■ **TASK INSTRUCTIONS**
Both the line containing "have hword : (encode" and the line containing "r.matchBits := by" belong to the span. Output exactly that span from the listing below, and nothing outside it.

■ **DATA FOR THE TASK**
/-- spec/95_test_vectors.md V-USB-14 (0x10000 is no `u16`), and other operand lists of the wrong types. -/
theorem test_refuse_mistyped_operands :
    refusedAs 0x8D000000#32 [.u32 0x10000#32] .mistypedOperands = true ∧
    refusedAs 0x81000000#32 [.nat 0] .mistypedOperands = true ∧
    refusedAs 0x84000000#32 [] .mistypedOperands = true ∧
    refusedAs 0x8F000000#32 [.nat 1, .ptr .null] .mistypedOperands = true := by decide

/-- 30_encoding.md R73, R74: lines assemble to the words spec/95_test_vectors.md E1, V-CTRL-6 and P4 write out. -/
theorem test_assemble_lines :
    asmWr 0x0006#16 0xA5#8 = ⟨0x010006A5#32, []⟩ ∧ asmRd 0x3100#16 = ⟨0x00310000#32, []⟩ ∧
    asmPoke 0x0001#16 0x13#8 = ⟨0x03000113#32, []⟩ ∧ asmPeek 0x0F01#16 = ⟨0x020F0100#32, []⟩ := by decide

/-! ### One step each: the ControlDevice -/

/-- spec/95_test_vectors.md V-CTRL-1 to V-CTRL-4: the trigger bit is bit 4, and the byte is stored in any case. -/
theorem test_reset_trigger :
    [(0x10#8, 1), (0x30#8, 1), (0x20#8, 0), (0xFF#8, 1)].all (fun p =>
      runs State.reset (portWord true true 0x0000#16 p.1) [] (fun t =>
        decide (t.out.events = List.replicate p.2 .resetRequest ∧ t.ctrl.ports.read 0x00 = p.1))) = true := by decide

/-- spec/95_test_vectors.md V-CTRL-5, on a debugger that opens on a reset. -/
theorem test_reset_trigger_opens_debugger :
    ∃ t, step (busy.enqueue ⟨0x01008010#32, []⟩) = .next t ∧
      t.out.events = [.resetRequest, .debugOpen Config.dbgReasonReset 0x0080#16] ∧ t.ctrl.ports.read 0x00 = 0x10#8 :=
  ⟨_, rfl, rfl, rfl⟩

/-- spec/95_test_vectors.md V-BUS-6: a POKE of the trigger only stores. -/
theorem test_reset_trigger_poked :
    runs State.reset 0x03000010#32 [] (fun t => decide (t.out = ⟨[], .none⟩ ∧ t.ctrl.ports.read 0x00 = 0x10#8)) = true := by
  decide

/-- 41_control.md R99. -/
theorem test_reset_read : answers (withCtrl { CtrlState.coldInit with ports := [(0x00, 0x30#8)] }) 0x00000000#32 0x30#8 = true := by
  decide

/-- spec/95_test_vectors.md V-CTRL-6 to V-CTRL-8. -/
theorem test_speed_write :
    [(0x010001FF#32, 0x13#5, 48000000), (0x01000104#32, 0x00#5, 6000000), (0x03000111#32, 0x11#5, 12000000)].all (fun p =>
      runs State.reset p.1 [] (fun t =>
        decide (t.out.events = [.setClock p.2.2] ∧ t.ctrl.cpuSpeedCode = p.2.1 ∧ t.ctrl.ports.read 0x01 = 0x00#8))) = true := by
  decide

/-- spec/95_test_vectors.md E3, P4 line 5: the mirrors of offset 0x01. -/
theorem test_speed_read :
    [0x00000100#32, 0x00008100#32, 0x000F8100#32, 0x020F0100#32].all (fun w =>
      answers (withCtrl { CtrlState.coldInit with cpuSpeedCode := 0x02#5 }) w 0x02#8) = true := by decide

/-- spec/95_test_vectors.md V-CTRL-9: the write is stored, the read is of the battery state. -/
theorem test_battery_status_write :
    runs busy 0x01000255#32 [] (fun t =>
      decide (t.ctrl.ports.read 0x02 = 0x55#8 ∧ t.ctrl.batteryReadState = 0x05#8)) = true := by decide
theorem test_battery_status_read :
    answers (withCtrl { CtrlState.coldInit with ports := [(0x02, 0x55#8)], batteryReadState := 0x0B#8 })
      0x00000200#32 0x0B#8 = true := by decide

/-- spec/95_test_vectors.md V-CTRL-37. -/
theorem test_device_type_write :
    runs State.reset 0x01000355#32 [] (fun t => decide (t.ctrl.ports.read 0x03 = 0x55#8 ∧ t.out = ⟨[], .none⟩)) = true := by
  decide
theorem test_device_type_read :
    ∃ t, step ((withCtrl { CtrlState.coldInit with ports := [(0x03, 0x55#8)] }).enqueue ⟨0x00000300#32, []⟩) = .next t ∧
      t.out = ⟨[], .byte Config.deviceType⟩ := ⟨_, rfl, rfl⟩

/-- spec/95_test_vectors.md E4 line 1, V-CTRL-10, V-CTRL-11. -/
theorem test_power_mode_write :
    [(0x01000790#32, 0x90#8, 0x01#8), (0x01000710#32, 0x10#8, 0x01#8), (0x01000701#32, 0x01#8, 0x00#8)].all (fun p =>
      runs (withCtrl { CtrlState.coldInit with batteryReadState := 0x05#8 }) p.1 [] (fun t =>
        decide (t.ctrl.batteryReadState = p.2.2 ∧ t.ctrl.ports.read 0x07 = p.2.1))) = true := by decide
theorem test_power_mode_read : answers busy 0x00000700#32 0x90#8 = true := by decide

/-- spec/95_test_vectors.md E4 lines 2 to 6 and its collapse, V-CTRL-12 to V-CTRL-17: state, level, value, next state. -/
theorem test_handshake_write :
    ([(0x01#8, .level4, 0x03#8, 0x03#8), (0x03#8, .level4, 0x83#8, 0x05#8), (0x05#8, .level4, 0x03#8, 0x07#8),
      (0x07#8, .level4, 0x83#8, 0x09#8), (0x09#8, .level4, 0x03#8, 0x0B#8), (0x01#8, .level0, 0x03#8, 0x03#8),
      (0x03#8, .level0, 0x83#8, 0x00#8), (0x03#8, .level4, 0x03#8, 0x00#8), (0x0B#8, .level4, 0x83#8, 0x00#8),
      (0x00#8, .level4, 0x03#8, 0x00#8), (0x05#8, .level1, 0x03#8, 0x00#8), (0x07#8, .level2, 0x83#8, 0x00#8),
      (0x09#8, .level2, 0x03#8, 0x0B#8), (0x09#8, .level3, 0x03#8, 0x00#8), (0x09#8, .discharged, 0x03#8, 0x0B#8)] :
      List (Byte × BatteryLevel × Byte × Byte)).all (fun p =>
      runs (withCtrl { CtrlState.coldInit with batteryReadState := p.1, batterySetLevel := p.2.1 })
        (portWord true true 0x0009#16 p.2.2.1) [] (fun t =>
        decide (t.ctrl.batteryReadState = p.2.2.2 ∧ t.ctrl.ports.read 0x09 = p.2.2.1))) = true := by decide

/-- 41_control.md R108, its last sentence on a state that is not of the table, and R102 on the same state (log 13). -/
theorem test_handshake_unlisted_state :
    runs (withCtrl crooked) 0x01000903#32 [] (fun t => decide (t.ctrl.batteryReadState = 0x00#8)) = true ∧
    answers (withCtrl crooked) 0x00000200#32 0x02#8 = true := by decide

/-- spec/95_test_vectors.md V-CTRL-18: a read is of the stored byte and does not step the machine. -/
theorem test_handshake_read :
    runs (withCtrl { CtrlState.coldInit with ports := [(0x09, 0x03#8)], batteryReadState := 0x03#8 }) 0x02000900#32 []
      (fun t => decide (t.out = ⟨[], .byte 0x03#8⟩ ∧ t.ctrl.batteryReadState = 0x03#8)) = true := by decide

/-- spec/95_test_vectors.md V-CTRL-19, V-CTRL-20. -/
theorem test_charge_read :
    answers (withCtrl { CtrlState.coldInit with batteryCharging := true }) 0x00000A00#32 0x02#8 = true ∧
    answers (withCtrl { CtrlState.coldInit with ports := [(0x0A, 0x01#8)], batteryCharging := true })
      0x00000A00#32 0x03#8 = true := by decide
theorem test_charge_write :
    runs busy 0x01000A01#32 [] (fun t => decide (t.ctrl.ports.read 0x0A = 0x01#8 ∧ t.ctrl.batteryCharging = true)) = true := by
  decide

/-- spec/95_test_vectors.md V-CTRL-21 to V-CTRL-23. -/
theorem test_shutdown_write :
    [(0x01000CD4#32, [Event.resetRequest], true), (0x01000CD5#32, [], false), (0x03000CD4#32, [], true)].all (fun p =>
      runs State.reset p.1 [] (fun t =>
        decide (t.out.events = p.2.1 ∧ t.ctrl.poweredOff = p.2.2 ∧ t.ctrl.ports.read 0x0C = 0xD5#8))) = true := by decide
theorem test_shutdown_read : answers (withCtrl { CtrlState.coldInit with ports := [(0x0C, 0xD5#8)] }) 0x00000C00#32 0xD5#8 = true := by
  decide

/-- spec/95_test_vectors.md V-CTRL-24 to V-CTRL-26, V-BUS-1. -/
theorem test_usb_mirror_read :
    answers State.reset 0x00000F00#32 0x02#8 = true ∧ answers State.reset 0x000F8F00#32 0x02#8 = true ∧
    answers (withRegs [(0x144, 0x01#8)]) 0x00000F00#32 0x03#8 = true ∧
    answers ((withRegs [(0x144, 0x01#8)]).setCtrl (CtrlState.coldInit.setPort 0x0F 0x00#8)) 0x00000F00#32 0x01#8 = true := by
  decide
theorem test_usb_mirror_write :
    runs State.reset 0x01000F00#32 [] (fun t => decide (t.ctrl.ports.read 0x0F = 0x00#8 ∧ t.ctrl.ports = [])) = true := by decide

* * *

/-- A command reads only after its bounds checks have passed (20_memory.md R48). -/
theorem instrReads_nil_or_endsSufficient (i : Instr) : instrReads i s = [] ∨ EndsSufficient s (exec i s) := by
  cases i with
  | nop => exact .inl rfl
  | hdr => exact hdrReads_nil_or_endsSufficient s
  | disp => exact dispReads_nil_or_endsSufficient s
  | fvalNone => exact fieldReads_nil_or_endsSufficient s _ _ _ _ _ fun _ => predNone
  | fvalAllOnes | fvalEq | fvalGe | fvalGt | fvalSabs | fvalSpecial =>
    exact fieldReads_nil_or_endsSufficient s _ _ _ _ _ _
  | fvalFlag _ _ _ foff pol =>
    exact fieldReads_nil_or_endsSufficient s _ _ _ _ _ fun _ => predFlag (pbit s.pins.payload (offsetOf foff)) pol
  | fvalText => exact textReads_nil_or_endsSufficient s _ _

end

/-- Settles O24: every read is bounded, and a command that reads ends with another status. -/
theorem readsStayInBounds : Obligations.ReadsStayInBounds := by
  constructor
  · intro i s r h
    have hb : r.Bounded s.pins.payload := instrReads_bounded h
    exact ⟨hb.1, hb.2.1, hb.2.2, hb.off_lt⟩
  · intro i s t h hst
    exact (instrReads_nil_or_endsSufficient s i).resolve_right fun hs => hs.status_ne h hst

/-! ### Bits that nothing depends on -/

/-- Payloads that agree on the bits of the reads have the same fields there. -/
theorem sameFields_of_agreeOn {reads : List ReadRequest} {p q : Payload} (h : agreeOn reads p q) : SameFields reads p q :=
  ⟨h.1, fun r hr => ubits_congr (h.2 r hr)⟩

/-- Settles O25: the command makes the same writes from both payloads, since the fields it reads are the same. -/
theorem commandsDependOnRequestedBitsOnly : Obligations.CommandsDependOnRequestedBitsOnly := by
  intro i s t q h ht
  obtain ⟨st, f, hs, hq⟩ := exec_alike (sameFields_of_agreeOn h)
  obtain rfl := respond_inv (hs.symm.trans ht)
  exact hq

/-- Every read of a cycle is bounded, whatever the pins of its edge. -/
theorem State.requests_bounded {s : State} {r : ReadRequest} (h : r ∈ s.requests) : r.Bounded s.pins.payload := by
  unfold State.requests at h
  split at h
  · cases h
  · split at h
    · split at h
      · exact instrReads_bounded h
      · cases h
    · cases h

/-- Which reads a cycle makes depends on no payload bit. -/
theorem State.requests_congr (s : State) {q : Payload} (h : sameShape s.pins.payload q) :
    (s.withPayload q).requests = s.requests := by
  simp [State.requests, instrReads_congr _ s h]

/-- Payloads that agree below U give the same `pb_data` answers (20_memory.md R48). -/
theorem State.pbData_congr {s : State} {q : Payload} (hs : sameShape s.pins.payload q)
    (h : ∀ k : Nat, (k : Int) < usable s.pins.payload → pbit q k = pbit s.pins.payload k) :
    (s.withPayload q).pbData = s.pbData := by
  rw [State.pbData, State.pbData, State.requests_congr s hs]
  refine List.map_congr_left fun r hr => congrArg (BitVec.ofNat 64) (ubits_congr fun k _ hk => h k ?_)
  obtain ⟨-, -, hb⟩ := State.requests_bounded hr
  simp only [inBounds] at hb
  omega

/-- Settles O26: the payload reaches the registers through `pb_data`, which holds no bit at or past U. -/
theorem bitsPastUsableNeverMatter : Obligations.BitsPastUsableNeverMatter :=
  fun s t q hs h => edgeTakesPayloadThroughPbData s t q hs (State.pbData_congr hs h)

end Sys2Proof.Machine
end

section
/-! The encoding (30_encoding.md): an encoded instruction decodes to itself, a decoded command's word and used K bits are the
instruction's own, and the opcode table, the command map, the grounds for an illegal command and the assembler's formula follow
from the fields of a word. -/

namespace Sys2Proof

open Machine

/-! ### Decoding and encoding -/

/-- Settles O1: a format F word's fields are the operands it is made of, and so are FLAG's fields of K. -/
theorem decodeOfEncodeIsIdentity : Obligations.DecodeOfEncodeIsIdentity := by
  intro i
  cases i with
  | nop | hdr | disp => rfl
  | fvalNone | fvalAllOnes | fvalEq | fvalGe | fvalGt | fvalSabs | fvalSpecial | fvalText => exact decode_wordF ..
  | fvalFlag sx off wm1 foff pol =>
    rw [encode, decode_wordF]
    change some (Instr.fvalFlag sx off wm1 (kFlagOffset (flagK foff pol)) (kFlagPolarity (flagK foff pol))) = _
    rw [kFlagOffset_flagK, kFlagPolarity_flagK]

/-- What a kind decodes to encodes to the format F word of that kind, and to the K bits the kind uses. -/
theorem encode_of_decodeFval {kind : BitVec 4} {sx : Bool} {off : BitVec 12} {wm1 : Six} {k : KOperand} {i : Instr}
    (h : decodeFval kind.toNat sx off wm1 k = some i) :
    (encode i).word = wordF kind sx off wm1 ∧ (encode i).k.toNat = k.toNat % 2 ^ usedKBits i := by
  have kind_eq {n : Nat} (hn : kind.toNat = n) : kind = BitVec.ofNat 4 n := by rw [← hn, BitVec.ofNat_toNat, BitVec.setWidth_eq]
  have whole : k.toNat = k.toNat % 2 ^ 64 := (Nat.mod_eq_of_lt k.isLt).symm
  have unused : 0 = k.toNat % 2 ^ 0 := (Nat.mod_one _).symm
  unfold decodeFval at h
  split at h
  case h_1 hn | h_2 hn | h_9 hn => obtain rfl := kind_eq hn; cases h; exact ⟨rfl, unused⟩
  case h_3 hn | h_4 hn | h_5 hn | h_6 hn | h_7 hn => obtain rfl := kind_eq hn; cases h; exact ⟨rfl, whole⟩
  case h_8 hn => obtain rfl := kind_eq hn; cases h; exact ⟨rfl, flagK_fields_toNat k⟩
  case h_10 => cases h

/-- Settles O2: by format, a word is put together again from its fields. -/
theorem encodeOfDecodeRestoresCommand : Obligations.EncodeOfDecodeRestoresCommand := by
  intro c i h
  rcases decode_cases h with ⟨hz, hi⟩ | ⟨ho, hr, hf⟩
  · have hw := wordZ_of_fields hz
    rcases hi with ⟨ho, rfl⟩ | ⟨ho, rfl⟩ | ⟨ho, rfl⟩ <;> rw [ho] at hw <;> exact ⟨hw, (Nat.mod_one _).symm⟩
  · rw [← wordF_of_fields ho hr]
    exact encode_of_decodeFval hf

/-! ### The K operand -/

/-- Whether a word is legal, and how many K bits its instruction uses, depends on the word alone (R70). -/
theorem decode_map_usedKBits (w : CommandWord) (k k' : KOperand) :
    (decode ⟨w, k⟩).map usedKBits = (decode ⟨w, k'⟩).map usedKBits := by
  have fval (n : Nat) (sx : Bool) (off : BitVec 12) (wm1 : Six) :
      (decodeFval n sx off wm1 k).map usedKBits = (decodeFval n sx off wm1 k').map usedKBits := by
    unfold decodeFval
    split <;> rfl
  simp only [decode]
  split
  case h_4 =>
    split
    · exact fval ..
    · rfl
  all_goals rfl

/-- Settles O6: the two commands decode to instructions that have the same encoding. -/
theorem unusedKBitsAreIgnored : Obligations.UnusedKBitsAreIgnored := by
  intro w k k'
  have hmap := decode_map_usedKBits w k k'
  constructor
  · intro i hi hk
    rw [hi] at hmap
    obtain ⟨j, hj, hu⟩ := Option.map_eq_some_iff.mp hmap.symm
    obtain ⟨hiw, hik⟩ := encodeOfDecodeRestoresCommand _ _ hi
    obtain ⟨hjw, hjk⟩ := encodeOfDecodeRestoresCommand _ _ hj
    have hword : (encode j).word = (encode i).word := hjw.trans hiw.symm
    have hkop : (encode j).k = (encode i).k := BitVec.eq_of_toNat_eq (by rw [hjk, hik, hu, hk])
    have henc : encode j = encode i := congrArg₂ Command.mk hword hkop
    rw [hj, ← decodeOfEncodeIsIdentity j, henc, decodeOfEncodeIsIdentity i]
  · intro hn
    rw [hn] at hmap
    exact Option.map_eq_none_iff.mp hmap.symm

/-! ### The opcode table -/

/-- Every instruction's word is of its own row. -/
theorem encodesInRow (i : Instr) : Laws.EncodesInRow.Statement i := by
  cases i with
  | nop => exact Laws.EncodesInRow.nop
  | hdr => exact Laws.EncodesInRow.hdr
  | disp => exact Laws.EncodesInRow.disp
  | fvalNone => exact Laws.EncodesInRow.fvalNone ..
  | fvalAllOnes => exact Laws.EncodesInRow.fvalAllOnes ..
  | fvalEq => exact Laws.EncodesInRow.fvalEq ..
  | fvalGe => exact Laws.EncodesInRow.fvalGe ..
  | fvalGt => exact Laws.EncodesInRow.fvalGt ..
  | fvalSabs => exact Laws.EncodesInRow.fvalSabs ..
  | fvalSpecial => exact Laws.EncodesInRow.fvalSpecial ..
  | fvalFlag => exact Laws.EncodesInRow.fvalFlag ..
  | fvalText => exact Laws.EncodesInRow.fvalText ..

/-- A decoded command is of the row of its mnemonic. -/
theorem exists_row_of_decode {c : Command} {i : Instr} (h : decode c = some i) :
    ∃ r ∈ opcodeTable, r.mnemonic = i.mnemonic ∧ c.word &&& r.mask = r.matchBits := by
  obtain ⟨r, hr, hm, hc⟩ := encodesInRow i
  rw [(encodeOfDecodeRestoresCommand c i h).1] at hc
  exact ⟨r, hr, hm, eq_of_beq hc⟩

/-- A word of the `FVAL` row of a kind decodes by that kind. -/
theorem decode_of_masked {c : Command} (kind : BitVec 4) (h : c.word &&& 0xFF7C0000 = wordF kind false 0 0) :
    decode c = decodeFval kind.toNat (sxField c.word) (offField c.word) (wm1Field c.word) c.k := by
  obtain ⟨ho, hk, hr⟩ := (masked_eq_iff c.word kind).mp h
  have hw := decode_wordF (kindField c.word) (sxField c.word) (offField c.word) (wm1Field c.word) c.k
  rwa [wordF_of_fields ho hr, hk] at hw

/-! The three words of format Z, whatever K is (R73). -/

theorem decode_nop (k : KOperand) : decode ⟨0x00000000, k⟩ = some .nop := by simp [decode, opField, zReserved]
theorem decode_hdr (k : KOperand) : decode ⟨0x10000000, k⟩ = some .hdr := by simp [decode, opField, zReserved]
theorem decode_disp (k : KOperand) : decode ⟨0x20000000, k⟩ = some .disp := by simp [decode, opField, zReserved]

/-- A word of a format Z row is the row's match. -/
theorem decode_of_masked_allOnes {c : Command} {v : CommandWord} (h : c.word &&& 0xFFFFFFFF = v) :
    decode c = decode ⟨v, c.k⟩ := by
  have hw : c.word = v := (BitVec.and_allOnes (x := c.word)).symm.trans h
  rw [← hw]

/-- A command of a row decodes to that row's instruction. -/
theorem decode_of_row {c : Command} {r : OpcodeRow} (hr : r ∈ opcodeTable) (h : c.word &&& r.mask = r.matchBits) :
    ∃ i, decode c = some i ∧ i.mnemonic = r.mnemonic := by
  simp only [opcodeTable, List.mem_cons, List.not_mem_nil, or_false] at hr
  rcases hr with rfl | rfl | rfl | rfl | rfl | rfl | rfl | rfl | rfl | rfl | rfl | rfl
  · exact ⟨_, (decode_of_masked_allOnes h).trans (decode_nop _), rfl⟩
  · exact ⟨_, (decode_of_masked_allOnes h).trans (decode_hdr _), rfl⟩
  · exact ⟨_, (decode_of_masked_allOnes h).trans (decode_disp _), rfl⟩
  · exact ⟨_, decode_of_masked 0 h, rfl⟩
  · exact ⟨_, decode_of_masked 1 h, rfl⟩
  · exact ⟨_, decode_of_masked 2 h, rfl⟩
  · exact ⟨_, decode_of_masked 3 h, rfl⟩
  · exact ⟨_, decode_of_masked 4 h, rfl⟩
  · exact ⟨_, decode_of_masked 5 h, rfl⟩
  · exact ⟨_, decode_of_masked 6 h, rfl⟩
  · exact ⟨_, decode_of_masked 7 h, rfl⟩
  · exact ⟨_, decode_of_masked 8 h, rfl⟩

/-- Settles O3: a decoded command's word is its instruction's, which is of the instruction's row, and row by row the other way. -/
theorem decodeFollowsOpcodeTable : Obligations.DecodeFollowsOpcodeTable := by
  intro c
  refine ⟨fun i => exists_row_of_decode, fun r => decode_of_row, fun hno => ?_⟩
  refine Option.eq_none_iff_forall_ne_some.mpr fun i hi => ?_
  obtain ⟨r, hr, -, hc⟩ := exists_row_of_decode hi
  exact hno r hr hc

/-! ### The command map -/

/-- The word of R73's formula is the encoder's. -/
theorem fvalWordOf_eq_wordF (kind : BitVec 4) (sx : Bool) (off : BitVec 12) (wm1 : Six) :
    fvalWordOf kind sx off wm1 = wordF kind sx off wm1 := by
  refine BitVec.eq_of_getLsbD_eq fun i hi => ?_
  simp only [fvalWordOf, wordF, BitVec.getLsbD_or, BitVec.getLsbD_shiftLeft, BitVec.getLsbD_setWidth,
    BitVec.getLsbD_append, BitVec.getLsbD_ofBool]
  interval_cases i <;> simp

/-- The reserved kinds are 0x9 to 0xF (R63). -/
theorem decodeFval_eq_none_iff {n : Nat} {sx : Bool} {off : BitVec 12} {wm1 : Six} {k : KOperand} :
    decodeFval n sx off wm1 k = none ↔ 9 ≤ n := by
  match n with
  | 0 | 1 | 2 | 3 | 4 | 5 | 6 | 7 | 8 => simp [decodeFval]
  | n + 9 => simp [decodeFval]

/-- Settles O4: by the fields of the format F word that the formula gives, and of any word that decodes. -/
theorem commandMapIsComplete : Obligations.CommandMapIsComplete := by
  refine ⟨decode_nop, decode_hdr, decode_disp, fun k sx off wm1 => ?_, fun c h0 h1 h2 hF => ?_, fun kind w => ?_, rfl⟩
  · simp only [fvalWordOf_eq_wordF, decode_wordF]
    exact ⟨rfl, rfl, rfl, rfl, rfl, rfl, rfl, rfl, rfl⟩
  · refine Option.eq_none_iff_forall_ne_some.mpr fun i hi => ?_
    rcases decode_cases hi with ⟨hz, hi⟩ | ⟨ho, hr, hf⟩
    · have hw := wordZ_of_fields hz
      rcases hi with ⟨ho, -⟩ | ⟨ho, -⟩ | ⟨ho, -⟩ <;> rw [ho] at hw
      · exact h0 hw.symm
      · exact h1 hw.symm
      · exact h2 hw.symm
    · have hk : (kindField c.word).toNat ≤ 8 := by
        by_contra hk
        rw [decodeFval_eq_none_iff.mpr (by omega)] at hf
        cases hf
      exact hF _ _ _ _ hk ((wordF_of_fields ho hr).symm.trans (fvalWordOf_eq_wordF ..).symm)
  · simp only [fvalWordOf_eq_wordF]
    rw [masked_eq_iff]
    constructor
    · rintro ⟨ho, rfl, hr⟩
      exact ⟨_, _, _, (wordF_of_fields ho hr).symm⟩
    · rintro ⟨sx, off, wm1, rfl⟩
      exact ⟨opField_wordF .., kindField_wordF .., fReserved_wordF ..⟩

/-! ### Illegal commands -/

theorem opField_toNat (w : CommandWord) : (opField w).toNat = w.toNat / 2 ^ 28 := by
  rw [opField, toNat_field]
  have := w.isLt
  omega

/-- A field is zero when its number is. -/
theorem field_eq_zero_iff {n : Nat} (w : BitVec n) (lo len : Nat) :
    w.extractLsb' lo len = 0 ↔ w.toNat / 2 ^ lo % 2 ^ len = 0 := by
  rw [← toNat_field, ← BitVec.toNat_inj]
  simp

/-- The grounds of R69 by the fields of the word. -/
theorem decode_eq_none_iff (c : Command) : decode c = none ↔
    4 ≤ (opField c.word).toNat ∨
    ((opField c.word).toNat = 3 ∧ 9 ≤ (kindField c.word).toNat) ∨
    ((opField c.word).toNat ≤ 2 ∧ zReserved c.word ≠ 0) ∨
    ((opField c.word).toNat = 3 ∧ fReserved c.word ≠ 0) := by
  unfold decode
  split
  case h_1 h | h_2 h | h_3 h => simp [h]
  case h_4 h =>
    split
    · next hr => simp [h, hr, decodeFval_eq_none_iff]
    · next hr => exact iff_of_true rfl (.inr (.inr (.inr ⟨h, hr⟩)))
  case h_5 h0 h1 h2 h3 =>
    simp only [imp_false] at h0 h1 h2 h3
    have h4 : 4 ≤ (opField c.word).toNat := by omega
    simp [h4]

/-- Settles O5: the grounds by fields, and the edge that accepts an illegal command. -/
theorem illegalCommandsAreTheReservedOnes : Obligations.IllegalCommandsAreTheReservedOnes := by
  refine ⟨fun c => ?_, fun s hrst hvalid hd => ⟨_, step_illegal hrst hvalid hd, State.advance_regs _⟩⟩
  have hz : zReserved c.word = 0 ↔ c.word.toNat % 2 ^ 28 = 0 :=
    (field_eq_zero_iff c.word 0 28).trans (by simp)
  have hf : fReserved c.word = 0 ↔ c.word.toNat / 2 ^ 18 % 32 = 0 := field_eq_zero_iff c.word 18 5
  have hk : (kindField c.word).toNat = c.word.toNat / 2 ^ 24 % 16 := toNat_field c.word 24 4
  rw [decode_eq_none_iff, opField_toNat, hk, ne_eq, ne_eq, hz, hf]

==

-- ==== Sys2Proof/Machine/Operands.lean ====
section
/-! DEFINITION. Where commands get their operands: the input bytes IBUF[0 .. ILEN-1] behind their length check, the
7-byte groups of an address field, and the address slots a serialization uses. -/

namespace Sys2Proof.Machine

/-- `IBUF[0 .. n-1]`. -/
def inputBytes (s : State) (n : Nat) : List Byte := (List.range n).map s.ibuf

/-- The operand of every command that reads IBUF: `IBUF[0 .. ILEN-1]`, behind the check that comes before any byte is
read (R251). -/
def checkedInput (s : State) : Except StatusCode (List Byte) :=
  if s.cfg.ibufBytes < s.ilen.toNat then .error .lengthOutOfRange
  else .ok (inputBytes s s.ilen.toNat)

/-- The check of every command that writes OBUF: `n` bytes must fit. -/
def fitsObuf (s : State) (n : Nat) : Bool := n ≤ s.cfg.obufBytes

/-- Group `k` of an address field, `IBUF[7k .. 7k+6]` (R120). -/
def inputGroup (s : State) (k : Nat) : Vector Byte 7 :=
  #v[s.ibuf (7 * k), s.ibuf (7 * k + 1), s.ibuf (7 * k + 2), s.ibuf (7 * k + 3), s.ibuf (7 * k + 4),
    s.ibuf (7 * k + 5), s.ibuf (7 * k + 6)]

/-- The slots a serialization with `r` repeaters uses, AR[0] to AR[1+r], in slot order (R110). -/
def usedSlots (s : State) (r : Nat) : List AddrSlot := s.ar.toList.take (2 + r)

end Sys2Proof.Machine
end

■ **COMPLETED TASK**
    have hword : (encode j).word = (encode i).word := hjw.trans hiw.symm
    have hkop : (encode j).k = (encode i).k := BitVec.eq_of_toNat_eq (by rw [hjk, hik, hu, hk])
    have henc : encode j = encode i := congrArg₂ Command.mk hword hkop
    rw [hj, ← decodeOfEncodeIsIdentity j, henc, decodeOfEncodeIsIdentity i]
  · intro hn
    rw [hn] at hmap
    exact Option.map_eq_none_iff.mp hmap.symm

/-! ### The opcode table -/

/-- Every instruction's word is of its own row. -/
theorem encodesInRow (i : Instr) : Laws.EncodesInRow.Statement i := by
  cases i with
  | nop => exact Laws.EncodesInRow.nop
  | hdr => exact Laws.EncodesInRow.hdr
  | disp => exact Laws.EncodesInRow.disp
  | fvalNone => exact Laws.EncodesInRow.fvalNone ..
  | fvalAllOnes => exact Laws.EncodesInRow.fvalAllOnes ..
  | fvalEq => exact Laws.EncodesInRow.fvalEq ..
  | fvalGe => exact Laws.EncodesInRow.fvalGe ..
  | fvalGt => exact Laws.EncodesInRow.fvalGt ..
  | fvalSabs => exact Laws.EncodesInRow.fvalSabs ..
  | fvalSpecial => exact Laws.EncodesInRow.fvalSpecial ..
  | fvalFlag => exact Laws.EncodesInRow.fvalFlag ..
  | fvalText => exact Laws.EncodesInRow.fvalText ..

/-- A decoded command is of the row of its mnemonic. -/
theorem exists_row_of_decode {c : Command} {i : Instr} (h : decode c = some i) :
    ∃ r ∈ opcodeTable, r.mnemonic = i.mnemonic ∧ c.word &&& r.mask = r.matchBits := by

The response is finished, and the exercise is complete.